Karol is a single mother with a criminal record, a history of unstable housing and an erratic work history. She was mandated to the Children's Justice Alliance (CJA) Center for Family Success for parenting classes after release from prison. She was in recovery to overcome addiction to drugs and alcohol and habits of anti-social behavior. Karol attended support groups meetings three times per week and received support and other aid from CJA.

Photo of Children's Justice Alliance

Children's Justice Alliance (CJA) Center for Family Success.

CJA's Center for Family Success helped Karol to secure part-time employment at a thrift store at minimum wage. CJA also linked Karol with a program at the WorkSource Center that provides short-term job training and connected Karol to a supportive housing community. Karol used this opportunity to renew her expired hairdressing/barber license.

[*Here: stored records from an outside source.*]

/-- A radio beyond its registers. `st` is the lane state of R140. -/
structure Radio where
  st : Nat := 0
  /-- clock period at which the state in progress ends -/
  until_ : Nat := 0
  /-- state entered at that end -/
  back : Nat := 0
  aer : Nat := 0
  curCh : Nat := 0
  /-- the channel word tuned, as it stood when tuned (R159) -/
  chw : Word := 0#32
  draining : Bool := false
  /-- it has drained since its last ENABLE: classes 0 to 5 stay not permitted (R157) -/
  shut : Bool := false
  /-- the frames a DISABLE with MOVE = 1 has disarmed: offered for another lane until OFF (R158) -/
  offers : List Offer := []
  offAt : Option Nat := none
  kept : List Nat := []
  enabledAt : Nat := 0
  everEnabled : Bool := false
  calPend : Nat := 0
  calRun : Nat := 0
  /-- open receive window: profile and clock period of opening -/
  win : Option (Nat × Nat) := none
  /-- an RXC has fired and the frame in progress completes first (R143) -/
  closeAfter : Bool := false
  lastWin : Option Window := none
  heard : Option Nat := none
  /-- correlation energy of the first measuring dwell, and whether an AER gate has ended diversity for this window (R146) -/
  divAer : Option Nat := none
  divEnded : Bool := false
  /-- the aerial the receiver is on, which diversity moves apart from the current aerial (R146, R147) -/
  winAer : Nat := 0
  /-- clock period at which the dwell in progress began (R146) -/
  dwellAt : Nat := 0
  /-- the PHY entry and THRESH the search in progress began with (R189) -/
  searchPhy : Word := 0#32
  searchThr : Nat := 0
  rx : Option RxFrame := none
  /-- the gain, in 6 dB steps of its 66 dB range, that the last SFD froze (R139, R191) -/
  gain : Nat := 0
  /-- entry being transmitted, and what is on air -/
  tx : Option Nat := none
  air : Option OnAir := none
  rxq : List Word := []
  filled : List Word := []
  capq : List (List Word) := []
  capLost : Nat := 0
  lt0 : Word := 0#32
  lt1 : Word := 0#32
  ltctl : Nat := 0
  /-- clock period of the last write of each compare value, and the value in force until the next (R153) -/
  lt0At : Nat := 0
  lt1At : Nat := 0
  lt0Old : Word := 0#32
  lt1Old : Word := 0#32
  /-- the temperature at which a calibration kind last ran, plus 1000; 0 for a kind that has not run (R149) -/
  calTemp : Table Int := []
  deriving DecidableEq, Repr

/-- An airtime charge in the always-on duty buckets: radio, sub-band, second, ticks (R155). -/
structure Charge where
  radio : Nat
  sub : Nat
  sec : Nat
  ticks : Nat
  deriving DecidableEq, Repr

/-! ## All-channel receivers (chapter 7) -/

/-- One path of an ACR channel (R175, R176). -/
structure AcrPath where
  settled : Bool := false
  /-- clock period at which the latest disturbance ends -/
  e : Nat := 0
  /-- the disturbance was an overload of this digitizer (R179) -/
  ovl : Bool := false
  rx : Option RxFrame := none
  /-- some sample of the frame in progress fell in an interval that an overload left unsettled (R179) -/
  mark : Bool := false
  /-- the PHY entry and THRESH the search in progress began with (R177, R189) -/
  searchPhy : Word := 0#32
  searchThr : Nat := 0
  /-- magnitudes in halves of the last 64 samples not detected, newest first, and samples still to erase (R170) -/
  mags : List Nat := []
  erase : Nat := 0
  /-- the rank stage's last inputs, its last outputs and the FIR's last outputs, newest first (R167) -/
  rankHist : List Sample := []
  firHist : List Sample := []
  fracHist : List Sample := []
  /-- samples of the frame in progress that entered the path one by one, and those of them blanked (R170) -/
  seen : Nat := 0
  hits : Nat := 0
  deriving DecidableEq, Repr

/-- A decimating stage: its last inputs, newest first, and its inputs counted (R163, R167). -/
structure Decimator where
  hist : List Sample := []
  n : Nat := 0
  deriving DecidableEq, Repr

/-- The sets of an ACR channel over a stretch of time: descriptor and bank of the active and of the pending set, and the end
of the cross-fade in progress with its length (R172). -/
structure FirSets where
  act : Word
  actC : List Word
  pend : Word
  pendC : List Word
  fade : Option (Nat × Nat)
  deriving DecidableEq, Repr
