-- ==== Sys2Proof/Decode.lean ====
section
/-!
DEFINITION. What words spell. The opcode table gives no row any bits, so no word of it spells a command; the spec's own
encodings of the Wale instructions (R65 to R72) tell which instruction command a word in instruction memory stands for.
-/

namespace Sys2Proof

-- Marked: DESIGN CHOICE, log entry 7.
/-- The command a word of the opcode table spells: none, since the table gives no bits. -/
def decodeTableWord (_nbits _w : Nat) : Option Instr := none

open Machine

/-- A register field, and a field of bits, of a word. -/
def regAt (w : Word) (lo : Nat) : Reg := Fin.ofNat 32 (fld w lo 5)
def bitsAt (w : Word) (lo n : Nat) : BitVec n := w.extractLsb' lo n

/-- The ALU group: opcode 0x01, by the function code in bits [9:0] (R69). -/
def decodeAlu (p : Proc) (w : Word) : Option Instr :=
  let rd := regAt w 21
  let ra := regAt w 16
  let rb := regAt w 11
  let s := bitOf w 10
  match fld w 0 10 with
  | 0x000 => some (.add p rd ra rb s)
  | 0x001 => some (.sub p rd ra rb s)
  | 0x002 => some (.adc p rd ra rb s)
  | 0x003 => some (.sbc p rd ra rb s)
  | 0x004 => some (.and_ p rd ra rb s)
  | 0x005 => some (.or_ p rd ra rb s)
  | 0x006 => some (.xor_ p rd ra rb s)
  | 0x007 => some (.andn p rd ra rb s)
  | 0x008 => some (.shl p rd ra rb s)
  | 0x009 => some (.shr p rd ra rb s)
  | 0x00A => some (.sar p rd ra rb s)
  | 0x00B => some (.ror p rd ra rb s)
  | 0x00C => some (.slt p rd ra rb s)
  | 0x00D => some (.sltu p rd ra rb s)
  | 0x00E => some (.min p rd ra rb s)
  | 0x00F => some (.max p rd ra rb s)
  | 0x010 => some (.mul p rd ra rb s)
  | 0x011 => some (.mulhu p rd ra rb s)
  | 0x012 => some (.mulhs p rd ra rb s)
  | 0x014 => some (.divu p rd ra rb s)
  | 0x015 => some (.divs p rd ra rb s)
  | 0x016 => some (.remu p rd ra rb s)
  | 0x017 => some (.rems p rd ra rb s)
  | 0x018 => some (.clz p rd ra rb s)
  | 0x019 => some (.ctz p rd ra rb s)
  | 0x01A => some (.popc p rd ra rb s)
  | 0x01B => some (.bperm p rd ra rb s)
  | 0x01C => some (.minu p rd ra rb s)
  | 0x01D => some (.maxu p rd ra rb s)
  | _ => none

/-- Shift by immediate: the amount in imm[4:0], the shift in imm[6:5], imm[15:7] reserved (R68). -/
def decodeShi (p : Proc) (w : Word) : Option Instr :=
  let rd := regAt w 21
  let ra := regAt w 16
  let amt := regAt w 0
  let res := Fin.ofNat 512 (fld w 7 9)
  match fld w 5 2 with
  | 0 => some (.shiShl p rd ra amt res)
  | 1 => some (.shiShr p rd ra amt res)
  | 2 => some (.shiSar p rd ra amt res)
  | _ => some (.shiRor p rd ra amt res)

/-- Bit-field instructions: opcode 0x09, by the function code in bits [5:0] (R70). -/
def decodeBitf (p : Proc) (w : Word) : Option Instr :=
  let rd := regAt w 21
  let ra := regAt w 16
  let pos := regAt w 11
  let wm1 := regAt w 6
  match fld w 0 6 with
  | 0 => some (.extu p rd ra pos wm1)
  | 1 => some (.exts p rd ra pos wm1)
  | 2 => some (.ins p rd ra pos wm1)
  | 3 => some (.clrf p rd ra pos wm1)
  | _ => none

/-- The privileged group: opcode 0x38 (R72). -/
def decodeSys (p : Proc) (w : Word) : Option Instr :=
  let rd := regAt w 21
  let ra := regAt w 16
  let cnum := Fin.ofNat 64 (fld w 10 6)
  match fld w 0 10 with
  | 0 => some (.mfc p rd ra cnum)
  | 1 => some (.mtc p rd ra cnum)
  | 2 => some (.eret p rd ra cnum)
  | 3 => some (.wfi p rd ra cnum)
  | 4 => some (.sysc p rd ra cnum)
  | _ => none

/-- The instruction command of processor `p` that a word stands for, by its opcode in bits [31:26] and its format (R65,
R66, R68); none for a reserved or always-illegal word, which ILLEGAL stands for. -/
def decodeWale (p : Proc) (w : Word) : Option Instr :=
  let rd := regAt w 21
  let ra := regAt w 16
  let rb := regAt w 11
  let imm := bitsAt w 0 16
  match fld w 26 6 with
  | 0x01 => decodeAlu p w
  | 0x02 => some (.addi p rd ra imm)
  | 0x03 => some (.andi p rd ra imm)
  | 0x04 => some (.ori p rd ra imm)
  | 0x05 => some (.xori p rd ra imm)
  | 0x06 => decodeShi p w
  | 0x07 => some (.lui p rd ra imm)
  | 0x08 => some (.cmpi p rd ra imm)
  | 0x09 => decodeBitf p w
  | 0x10 => some (.ldw p rd ra imm)
  | 0x11 => some (.ldh p rd ra imm)
  | 0x12 => some (.ldhu p rd ra imm)
  | 0x13 => some (.ldb p rd ra imm)
  | 0x14 => some (.ldbu p rd ra imm)
  | 0x15 => some (.stw p rd ra imm)
  | 0x16 => some (.sth p rd ra imm)
  | 0x17 => some (.stb p rd ra imm)
  | 0x18 => some (.ldp p rd ra imm)
  | 0x19 => some (.stp p rd ra imm)
  | 0x1A => some (.cas p rd ra rb (bitOf w 10) (Fin.ofNat 1024 (fld w 0 10)))
  | 0x1B =>
    match fld w 0 10 with
    | 0 => some (.fence p (bitsAt w 10 16 ++ 0#10))
    | 1 => some (.synci p (bitsAt w 10 16 ++ 0#10))
    | _ => none
  | 0x20 => if fld w 22 4 = 15 then none else some (.bc p (Fin.ofNat 16 (fld w 22 4)) (bitsAt w 0 22))
  | 0x21 => some (.jmp p (bitsAt w 0 26))
  | 0x22 => some (.jmpr p rd ra imm)
  | 0x23 => some (.callm p (bitsAt w 16 10) imm)
  | 0x24 => some (.callmr p rd ra imm)
  | 0x25 => some (.retm p (bitsAt w 0 26))
  | 0x28 => some (.armg p rd ra rb (Fin.ofNat 8 (fld w 8 3)) (regAt w 3) (Fin.ofNat 8 (fld w 0 3)))
  | 0x29 => some (.disg p rd ra rb (Fin.ofNat 8 (fld w 8 3)) (regAt w 3) (Fin.ofNat 8 (fld w 0 3)))
  | 0x2A => some (.waitg p rd ra imm)
  | 0x2B => some (.rdts p rd (bitsAt w 0 21))
  | 0x2C => some (.swp p rd ra imm)
  | 0x30 => some (.lin p rd ra imm)
  | 0x31 => some (.lout p rd ra imm)
  | 0x32 => some (.evpost p rd ra imm)
  | 0x33 => some (.evwait p rd ra imm)
  | 0x38 => decodeSys p w
  | 0x39 => some (.rcall p rd ra imm)
  | 0x3A => some (.rwait p rd ra imm)
  | 0x3E => some (.brk p (bitsAt w 0 26))
  | _ => none

end Sys2Proof
end

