-- Marked: DESIGN CHOICE, log entry 10.
/-- A calibration ends: kinds in `fail` keep their previous values and show in FAIL; the others take the trims measured
(R150). -/
def Dev.calEnd (d : Dev) (n fail : Nat) (temp : Int) (trims : List Word) : Dev :=
  let r := d.radio n
  if r.st = sCAL && decide (r.until_ ≤ d.clk) then
    let bad := fail &&& r.calRun
    let good := r.calRun &&& (15 - bad)
    let d := d.setRadio n { r with
      calRun := 0
      calTemp := (List.range 4).foldl (fun t i => if r.calRun.testBit i then tput (fun _ => 0) t i (temp + 1000) else t) r.calTemp }
    let d := if n < 16 then
        let d := d.forEach (List.range 4) fun d i =>
          if good.testBit i then d.setReg (R.LAN_CALTRIM n i) (trims.getD i 0#32) else d
        let old := d.f (R.LAN_CALSTAT n) 28 4
        let d := d.setF (R.LAN_CALSTAT n) 28 4 ((old &&& (15 - r.calRun)) ||| bad)
        let d := d.setF (R.LAN_CALSTAT n) 24 4 (d.f (R.LAN_CALSTAT n) 24 4 ||| good)
        (d.setF (R.LAN_CALSTAT n) 8 8 (patt 8 temp)).setB (R.LAN_STATUS n) 30 false
      else d
    (d.setSt n sIDLER).mayShut n
  else d

/-- Slots a DISABLE keeps: those that depend on a fired TXS, those R49 lets fire, and whatever depends on these (R157). -/
def Dev.keptSlots (d : Dev) (n : Nat) : List Nat :=
  let l := (d.armed n).filter fun ka => ka.2.cls != 6
  let r := d.radio n
  let base := l.filter fun ka =>
    (match ka.2.pred with | some i => r.kept.contains i | none => false) || decide (ka.2.fire < d.count + 320)
  let grow (s : List (Nat × Arming)) : List (Nat × Arming) :=
    l.filter fun ka => s.any (fun x => x.1 == ka.1) ||
      match ka.2.pred with | some i => s.any (fun x => x.2.id == i) | none => false
  ((List.range 16).foldl (fun s _ => grow s) base).map Prod.fst

-- Marked: DESIGN CHOICE, log entry 104.
/-- A DISABLE closes the window; the highest RSSI of its last listen time is the environment's, and a free value here. -/
def Dev.closeDrained (d : Dev) (n : Nat) : Dev :=
  let (w, d) := d.fresh
  d.closeWin n (sfld w 0 16)

/-- The channel word a TXS of lane `n` due at `fire` would be sent on: that of the last RTN armed to fire before it, or
else the one tuned. -/
def Dev.frameCh (d : Dev) (n fire : Nat) : Word :=
  let l := (d.armed n).filter fun ka => ka.2.cls == 2 && decide (ka.2.fire < fire)
  match l.foldl (fun (x : Option (Nat × Nat)) ka => match x with
      | some (f, c) => if f < ka.2.fire then some (ka.2.fire, ka.2.param) else some (f, c)
      | none => some (ka.2.fire, ka.2.param)) none with
  | some (_, c) => if n < 16 then d.reg (R.LAN_CHW n (c % 64)) else d.reg R.TRK_CHAN
  | none => (d.radio n).chw

/-- The complete frames that the TXS gates of `l` would have sent (R158). -/
def Dev.framesOf (d : Dev) (n : Nat) (l : List (Nat × Arming)) : List Offer :=
  (l.filter fun ka => ka.2.cls == 5 && d.entryReady n ka.2.param).map fun ka =>
    let e := d.txent n (handleEntry ka.2.param)
    ⟨ka.2.param, e.lsn, e.fc, d.frameCh n ka.2.fire⟩
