-- Marked: DESIGN CHOICE, log entry 102.
/-- A write that waits for the next tick: a Gate Unit request that a later requester's has overtaken (R105), and a floor
that would move a lead a request of this tick has been judged by (R40). -/
def Dev.outOfTurn (d : Dev) (r off : Nat) : Bool :=
  match gateCmdUnit off with
  | some u => (r == 64 || r == 65) && d.overtaken (.mp (halfOf (r - 64))) u
  | none =>
    match leadIdx off with
    | some c => d.leadKnown c
    | none => false

-- Marked: DEDUCED, log entries 81 and 82; DESIGN CHOICE, log entry 102.
/-- Where an access of requester `r` falls. EVR_IMAP2_w exists for w = 0 to 15 only (R407). An engine reaches a register
only where a grant window of its role covers it with the permission (R57, R118). -/
def Dev.gate (d : Dev) (r off : Nat) (write : Bool) : Gate :=
  if custodyOnly off && r != 66 then .unassigned
  else if r < 64 && !d.granted r (0x40000000 + off) (0x40000003 + off) (if write then 2 else 1) then .unassigned
  else if decide (0xB0240 ≤ off ∧ off < 0xB0260) then .undefined
  else match placeOf off with
    | .unassigned => .unassigned
    | .undefined => .undefined
    | .reg row =>
      if !d.pdRun (pdOf off) then .stopped
      else if d.pdPrep (pdOf off) then .waits
      else if write && !d.mayWrite r off row then .denied
      else if write && d.outOfTurn r off then .waits
      else .go row

/-- An access error: the first since the last read of DEV_ACCERR is recorded, and COUNT counts every one (R461, R463). -/
def Dev.accErr (d : Dev) (r off reason : Nat) (write : Bool) : Dev :=
  let d := if d.b R.DEV_ACCERR 31 then d else
    (d.setReg R.DEV_ACCERR (pack [(31, 1), (28, reason), (27, b2n write), (8, r)])).setReg R.DEV_ACCADDR (wd off)
  d.bumpF R.DEV_ACCERR 0 8 1

/-! ## Reading (R455, R456, R458) -/

-- Marked: DESIGN CHOICE, log entry 79.
/-- PIO_GPn_CFG.IN: the level the device drives, and otherwise the level outside, which is open (R445, R452). -/
def Dev.gpIn (d : Dev) (n : Nat) : Dev × Bool :=
  let c := d.reg (R.PIO_GP_CFG n)
  let cell (i : Nat) : Bool := d.tap.boundary.getD i false
  let out := if d.pinControl then (cell (22 + 3 * n), cell (21 + 3 * n)) else (bitOf c 15 && fld c 0 4 != 1, bitOf c 16)
  if out.1 then (d, out.2) else let (w, d) := d.fresh; (d, bitOf w 0)

/-- LAN_DUTY: the limit and the used airtime of a sub-band, in units of 100 ms. -/
def Dev.dutyWord (d : Dev) (n s : Nat) : Word :=
  match (d.sealOf n).bind fun x => x.subs[s]? with
  | some b => pack [(16, b.limit), (0, min 65535 (cdiv (d.used n s) 16000000))]
  | none => 0#32

/-- Free node-domain records of half `h`'s mirror. -/
def Dev.recFree (d : Dev) (h : Nat) : Nat :=
  16128 - (d.mem.filter fun e => decide (ledBase h + 4096 ≤ e.1 ∧ e.1 < ledBase h + 0x40000) && e.1 % 16 == 3 &&
    e.2.msb).length

/-- The word at a byte offset of the Margin Ledger (R369). -/
def Dev.ledgerWord (d : Dev) (a : Nat) : Word := if a ≤ 0xFFFFC then d.rd32 (mramBase + 0x300000 + a / 4 * 4) else 0#32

CJA efforts helped Karol recognize that positive behaviors result in positive opportunity. Collaborative efforts between CJA's Center for Family Success, the One-Stop Center, and other community partners played a significant role in Karol's reintegrate into the community.

Karol is now president of a supportive communal housing facility for women in recovery called Oxford House, where she has been living for a year. After she attended classes for her hairdressing license, Karol was hired for a full-time position in a salon and built her own clientele. She has successfully held her position with the salon for a year. Her next move is to move back to where her mother lives and purchase a salon of her very own! The opportunity presented itself and Karol is courageously moving forward. Her daughter, who is living at the Boys and Girls Club since leaving foster care, is now free to move in with Karol.

Karol is motivated to do the best she can for her kids, so she can be a positive role model. When she is overwhelmed and doubtful, thinking about her past, she keeps repeating that it is never too late to do the right thing. Karol's faith and determination have been unshakable.